→ WHAT YOU WILL DO
Using the records below, give again exactly the lines from the line that contains "s.pllRes := rfl" through the line that contains "s.status := rfl", both ends included, and only those.

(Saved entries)
/-! ### Latching a command writes `CMD` and `BUSY` -/

@[simp] theorem latch_cfg (w : Word) (s : State) : (latch w s).cfg = s.cfg := rfl
@[simp] theorem latch_attached (w : Word) (s : State) : (latch w s).attached = s.attached := rfl
@[simp] theorem latch_seqState (w : Word) (s : State) : (latch w s).seqState = s.seqState := rfl
@[simp] theorem latch_mode (w : Word) (s : State) : (latch w s).mode = s.mode := rfl
@[simp] theorem latch_pllRes (w : Word) (s : State) : (latch w s).pllRes = s.pllRes := rfl
@[simp] theorem latch_clampOut (w : Word) (s : State) : (latch w s).clampOut = s.clampOut := rfl
@[simp] theorem latch_status (w : Word) (s : State) : (latch w s).status = s.status := rfl
@[simp] theorem latch_busy (w : Word) (s : State) : (latch w s).busy = true := rfl
@[simp] theorem latch_upc (w : Word) (s : State) : (latch w s).upc = s.upc := rfl
@[simp] theorem latch_faulted (w : Word) (s : State) : (latch w s).faulted = s.faulted := rfl
@[simp] theorem latch_cmd (w : Word) (s : State) : (latch w s).cmd = w := rfl
@[simp] theorem latch_argFin (w : Word) (s : State) : (latch w s).argFin = s.argFin := rfl
@[simp] theorem latch_argTarget (w : Word) (s : State) : (latch w s).argTarget = s.argTarget := rfl
@[simp] theorem latch_hist (w : Word) (s : State) : (latch w s).hist = s.hist := rfl
@[simp] theorem latch_dev (w : Word) (s : State) : (latch w s).dev = s.dev := rfl
@[simp] theorem latch_rst (w : Word) (s : State) : (latch w s).rst = s.rst := rfl
@[simp] theorem latch_clk (w : Word) (s : State) : (latch w s).clk = s.clk := rfl
@[simp] theorem latch_timer (w : Word) (s : State) : (latch w s).timer = s.timer := rfl
@[simp] theorem latch_lockKnown (w : Word) (s : State) : (latch w s).lockKnown = s.lockKnown := rfl
@[simp] theorem latch_moves (w : Word) (s : State) : (latch w s).moves = s.moves := rfl
@[simp] theorem latch_clkAnswers (w : Word) (s : State) : (latch w s).clkAnswers = s.clkAnswers := rfl
@[simp] theorem latch_clkCount (w : Word) (s : State) : (latch w s).clkCount = s.clkCount := rfl
@[simp] theorem latch_settleDraws (w : Word) (s : State) : (latch w s).settleDraws = s.settleDraws := rfl
@[simp] theorem latch_settleCount (w : Word) (s : State) : (latch w s).settleCount = s.settleCount := rfl
@[simp] theorem latch_hostData (w : Word) (s : State) : (latch w s).hostData = s.hostData := rfl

→ SOLUTION FOR THIS TASK
@[simp] theorem latch_pllRes (w : Word) (s : State) : (latch w s).pllRes = s.pllRes := rfl
@[simp] theorem latch_clampOut (w : Word) (s : State) : (latch w s).clampOut = s.clampOut := rfl
@[simp] theorem latch_status (w : Word) (s : State) : (latch w s).status = s.status := rfl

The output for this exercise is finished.